WORK TO COMPLETE: Retrieve every line of the data holding the word "completesBlock".

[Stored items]

=== Section Start ===

/-- The ends of WCH's task. A completed block ends a settle wait whose last S blocks lie within the band, with their rounded
mean, and else counts; it moves the slicer by R154, and ends a drain that is then quiet. A settle timeout gives the mean of
the last blocks as an unsettled mass, with UNSETTLED raised, and with no block no mass. The result goes to M_dry and NO_DRY
of a WEIGH_DRY, to M_wet and NO_WET of a WEIGH_OUT and of the abort path's weigh-out. A drain at its maximum ends quiet where
the conditions hold, else raises DRAIN_TIMEOUT and marks the dip; at its minimum it ends where the slicer is quiet, and runs
on where it is not. Every result of the abort path's weigh-out makes the record, ABORTED, and parks. (A step that ends is
followed by a TRAVEL here.) The model's own: the time base moved to a timer's end (log 4), the MOVE's phase and number at
the hand-over (log 18). -/
def Obligations.WeighTasksEnd : Prop :=
  let mean : List Block → Int := fun bs => roundInt (bs.map Block.value).sum bs.length
  let isOver : List Block → Bool := fun bs => bs.any Block.overMark
  (∀ (s : State) (c : DipCtx) (cell : Nat), s.dsq.ctx = some c → s.nextStep c = some (.travel cell) →
    s.dsq.position ≠ .below →
    let went : State → DipCtx → Prop := fun t d =>
      t.dsq = { s.dsq with state := .traveling, ctx := some d } ∧ t.mpt = s.mpt.handed (.move cell)
    (∀ w out, s.wch.task = .settle w → s.dsq.state = (if out then .weighingOut else .weighingDry) →
      ∃ t, exec .settleTimeout s = .next t ∧ t.now = max s.now w.timeoutEnd ∧ t.wch = { s.wch with task := .none } ∧
        (w.stepCount = 0 → t.spt = s.spt ∧ went t (c.weighed out none false false).next) ∧
        (∀ older bs, w.stepCount ≠ 0 → s.wch.history = older ++ bs →
          bs.length = min s.cfg.params.settleBlocks w.stepCount → t.spt.isRaised .unsettled = true ∧
          went t (c.weighed out (some (mean bs)) (isOver bs) true).next)) ∧
    (∀ w, s.wch.task = .drain w → s.dsq.state = .draining →
      let drained : Nat → DipCtx := fun limit =>
        { c.next with drainTime := min 65535 (c.drainTime + roundNat (max s.now (w.start + limit * 1000) - w.start) 100) }
      (s.wch.slicer.isQuiet = false ∨ s.wch.lost = true ∨ s.wch.slicer.drip = 0 →
        ∃ t, exec .drainMaximum s = .next t ∧ t.wch = { s.wch with task := .none } ∧
          t.spt.isRaised .drainTimeout = true ∧
          went t { drained w.maximum with quality := { c.quality with drainTimeout := true } }) ∧
      (s.wch.slicer.isQuiet = true → s.wch.lost = false → 1 ≤ s.wch.slicer.drip → w.minimum ≤ w.maximum →
        ∃ t, exec .drainMaximum s = .next t ∧ t.wch = { s.wch with task := .none } ∧ t.spt = s.spt ∧
          went t (drained w.maximum)) ∧
      (w.minPending = true → s.wch.slicer.isQuiet = true → s.wch.lost = false → 1 ≤ s.wch.slicer.drip →
        ∃ t, exec .drainMinimum s = .next t ∧ t.wch = { s.wch with task := .none } ∧ t.spt = s.spt ∧
          went t (drained w.minimum)) ∧
      (w.minPending = true → s.wch.slicer.isQuiet = false ∨ s.wch.lost = true ∨ s.wch.slicer.drip = 0 →
        exec .drainMinimum s = .next { s with
          now := max s.now (w.start + w.minimum * 1000),
          wch := { s.wch with task := .drain { w with minPending := false } } })) ∧
    (∀ (status : Byte) (raw : BitVec 24), s.completesBlock status →
      let history := s.historyWith raw
      (∀ w out older bs, s.wch.task = .settle w → s.dsq.state = (if out then .weighingOut else .weighingDry) →
        history = older ++ bs → bs.length = s.cfg.params.settleBlocks → w.stepCount < 255 → w.runCount < 255 →
        (s.settles w bs →
          ∃ t, exec (.sampleTaken status raw) s = .next t ∧ t.wch.task = .none ∧ t.wch.history = history ∧
            t.spt = s.spt ∧ went t (c.weighed out (some (mean bs)) (isOver bs) false).next) ∧
        (¬s.settles w bs →
          ∃ t, exec (.sampleTaken status raw) s = .next t ∧ t.dsq = s.dsq ∧ t.wch.history = history ∧
            t.wch.task = .settle { w with stepCount := w.stepCount + 1, runCount := w.runCount + 1 })) ∧
      (∀ w, s.wch.task = .drain w → s.dsq.state = .draining →
        let slicer := s.wch.slicer.block s.cfg.params.deadband w history
        ∃ t, exec (.sampleTaken status raw) s = .next t ∧ t.wch.history = history ∧ t.wch.slicer = slicer ∧
          t.spt = s.spt ∧
          (slicer.isQuiet = true → w.start + w.minimum * 1000 ≤ s.now → t.wch.task = .none ∧
            went t { c.next with drainTime := min 65535 (c.drainTime + roundNat (s.now - w.start) 100) }) ∧
          (slicer.isQuiet = false ∨ s.now < w.start + w.minimum * 1000 → t.wch.task = .drain w ∧ t.dsq = s.dsq)))) ∧
  (∀ (sl : Slicer) (w : DrainTask) (d : Int),
    (sl.isQuiet = false → d ≤ w.low →
      sl.move w d = { sl with quietRun := sl.quietRun + 1, isQuiet := decide (w.quiet ≤ sl.quietRun + 1) }) ∧
    (sl.isQuiet = false → (w.low : Int) < d → sl.move w d = { sl with quietRun := 0 }) ∧
    (sl.isQuiet = true → d < w.high → sl.move w d = sl) ∧
    (sl.isQuiet = true → (w.high : Int) ≤ d → sl.move w d = { sl with isQuiet := false, quietRun := 0 })) ∧
  ∀ (s : State) (c : DipCtx) (w : SettleTask), s.dsq.ctx = some c → s.wch.task = .settle w →
    s.dsq.state = .aborting .weighing →
    let parked : State → DipCtx → Prop := fun t d =>
      (∃ m, t.dsq = { s.dsq with state := .parked, ctx := some { d with txDropped := m } } ∧
        (s.lif.places < 7 → m = c.txDropped)) ∧ t.spt.isRaised .parkedEv = true ∧
      (c.immersions = 0 → t.zbr = s.zbr) ∧ (c.immersions ≠ 0 → RecordMade s d .aborted (s.lif.places < 6) t)
    (∃ t, exec .settleTimeout s = .next t ∧ t.now = max s.now w.timeoutEnd ∧ t.wch = { s.wch with task := .none } ∧
      (w.stepCount = 0 → parked t (c.weighed true none false false)) ∧
      (∀ older bs, w.stepCount ≠ 0 → s.wch.history = older ++ bs →
        bs.length = min s.cfg.params.settleBlocks w.stepCount → t.spt.isRaised .unsettled = true ∧
        parked t (c.weighed true (some (mean bs)) (isOver bs) true))) ∧
    ∀ (status : Byte) (raw : BitVec 24) (older bs : List Block), s.completesBlock status →
      s.historyWith raw = older ++ bs → bs.length = s.cfg.params.settleBlocks → w.stepCount < 255 → w.runCount < 255 →
      (s.settles w bs →
        ∃ t, exec (.sampleTaken status raw) s = .next t ∧ t.wch.task = .none ∧ t.wch.history = s.historyWith raw ∧
          parked t (c.weighed true (some (mean bs)) (isOver bs) false)) ∧
      (¬s.settles w bs →
        ∃ t, exec (.sampleTaken status raw) s = .next t ∧ t.dsq = s.dsq ∧ t.wch.history = s.historyWith raw ∧
          t.wch.task = .settle { w with stepCount := w.stepCount + 1, runCount := w.runCount + 1 })

/-! ### Records and frames -/

/-- What a record holds, whatever the dip: its consumption is pickup plus dross, its ratio is at most 999, a class is given
only to a COMPLETE dip with a ratio and with no WEIGH_LOST, UNSETTLED, OVER or progressive mark, and a FAULTED dip is
always estimated. A dip that meets those conditions has the candidate class whose expected ratio lies nearest, the lowest
class number among equals, where it lies within the accept band, and else NO_MATCH; the candidates are its lot's mask, or
the commissioning mask for lot 0. The dross class is that of a LOCKED or FIXED lot, else the dip class where it is one of R2
to R6, else the default class. -/
def Obligations.RecordArithmetic : Prop :=
  ∀ (p : Params) (k : Pku) (c : DipCtx) (o : DipOutcome),
    let r := makeRecord p k c o
    r.consumption = r.pickup + r.dross ∧
    r.dross = roundNat (r.pickup * (p.row r.drossClass).dross) 1000 ∧
    (∀ q, r.ratio = some q → q ≤ 999) ∧
    (r.dipClass ≠ none → o = .complete ∧ r.ratio ≠ none ∧ c.quality.weighLost = false ∧
      c.quality.unsettled = false ∧ c.quality.overMark = false ∧ c.progressive = false) ∧
    (∀ q mask, r.ratio = some q → o = .complete → c.quality.weighLost = false → c.quality.unsettled = false →
      c.quality.overMark = false → c.progressive = false →
      (c.lot = 0 ∧ mask = p.mask) ∨ (c.lot ≠ 0 ∧ (k.lotOf c.lot).map Lot.mask = some mask) →
      let off : SteelClass → Nat := fun x =>
        ((q : Int) - ((p.row x).base + ((p.row x).slope * min 1800 (roundNat c.immersionTime 10) + 30) / 60 : Nat)).natAbs
      (∀ x, inMask mask x = true → off x ≤ p.acceptBand →
        (∀ y, inMask mask y = true → off x < off y ∨ (off x = off y ∧ x.code ≤ y.code)) →
        r.dipClass = some (.cls x)) ∧
      ((∀ x, inMask mask x = true → p.acceptBand < off x) → r.dipClass = some .noMatch)) ∧
    (let known : SteelClass → Prop := fun x => c.lot ≠ 0 ∧ ∃ l, k.lotOf c.lot = some l ∧
        (l.classifier = .fixed x ∨ ∃ n, l.classifier = .locked x n)
     (∀ x, known x → r.drossClass = x) ∧
     ((∀ x, ¬known x) →
       (∀ x, r.dipClass = some (.cls x) → r.drossClass = x) ∧
       (r.dipClass = none ∨ r.dipClass = some .noMatch → r.drossClass = c.defaultClass))) ∧
    (r.flags.estimated = true ↔ o = .faulted ∨ c.dry = none ∨ c.wet = none) ∧
    (∀ d w, o ≠ .faulted → c.dry = some d → c.wet = some w → 10 ≤ d →
      r.pickup = (w - d + roundNat (d.toNat * c.flux) 1000).toNat ∧
      r.ratio = some (min 999 (roundNat (r.pickup * 1000) d.toNat))) ∧
    (o = .faulted → ∀ d : Nat, c.dry = none → d = c.nominal * 10 →
      r.pickup = roundNat (min 999 ((p.row r.drossClass).base +
        ((p.row r.drossClass).slope * min 1800 (roundNat c.immersionTime 10) + 30) / 60) * d) 1000)

/-- A peer reads from every frame the station composes what the frame was built of, at every value within the ranges of
R4. -/
def Obligations.OwnFramesReadBack : Prop :=
  ∀ (s : State) (n : Nat),
    (∀ (sp : Span) (age : Nat) (c : Byte), sp.first ≤ 255 → sp.last ≤ 255 → age ≤ 255 →
      (sp.whole = true ∨ (sp.first ≤ sp.last ∧ sp.last < n)) →
      decodeIntent n (s.payload (.intent sp age c)) = some ⟨sp, age, c⟩ ∧
      decodeHold n (s.payload (.hold sp c)) = some ⟨sp, 0, c⟩) ∧
    (∀ c : Byte, decodeClaimNo (s.payload (.yield c)) = some c ∧ decodeClaimNo (s.payload (.free c)) = some c) ∧
    (∀ (m i : Nat) (x : BitVec 32), m ≤ 8000 → (i = 1 ∨ i = 2) →
      decodeEntry (s.payload (.entry m i x)) = some ⟨m, i⟩) ∧
    (∀ (q : BitVec 16) (c : Nat) (k : Option SteelClass) (x : BitVec 32), c ≤ 131070 →
      decodePickup (s.payload (.pickup q c k x)) = some ⟨q, c, k⟩) ∧
    (∀ m : Nat, 10 ≤ m → m ≤ 50000 → decodeIngot (s.payload (.ingot m)) = some m) ∧
    (∀ b : BeaconInfo, s.beaconSpan.first ≤ 255 → s.beaconSpan.last ≤ 255 →
      (s.scu.state.beacon = .none ∨ s.beaconSpan.whole = true ∨
        (s.beaconSpan.first ≤ s.beaconSpan.last ∧ s.beaconSpan.last < n)) →
      b = { condition := (match s.dsq.state with
              | .idle => Condition.readyIdle
              | .parked => Condition.parked
              | .halted => Condition.halted
              | _ => Condition.readyBusy),
            spanState := s.scu.state.beacon, span := s.beaconSpan, lastEntry := s.scu.lastEntry,
            clash := s.lif.clashEnd.isSome } →
      decodeBeacon n (s.payload .beacon) = some b)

=== Section End ===

COMPLETED TASK:
    (∀ (status : Byte) (raw : BitVec 24), s.completesBlock status →
    ∀ (status : Byte) (raw : BitVec 24) (older bs : List Block), s.completesBlock status →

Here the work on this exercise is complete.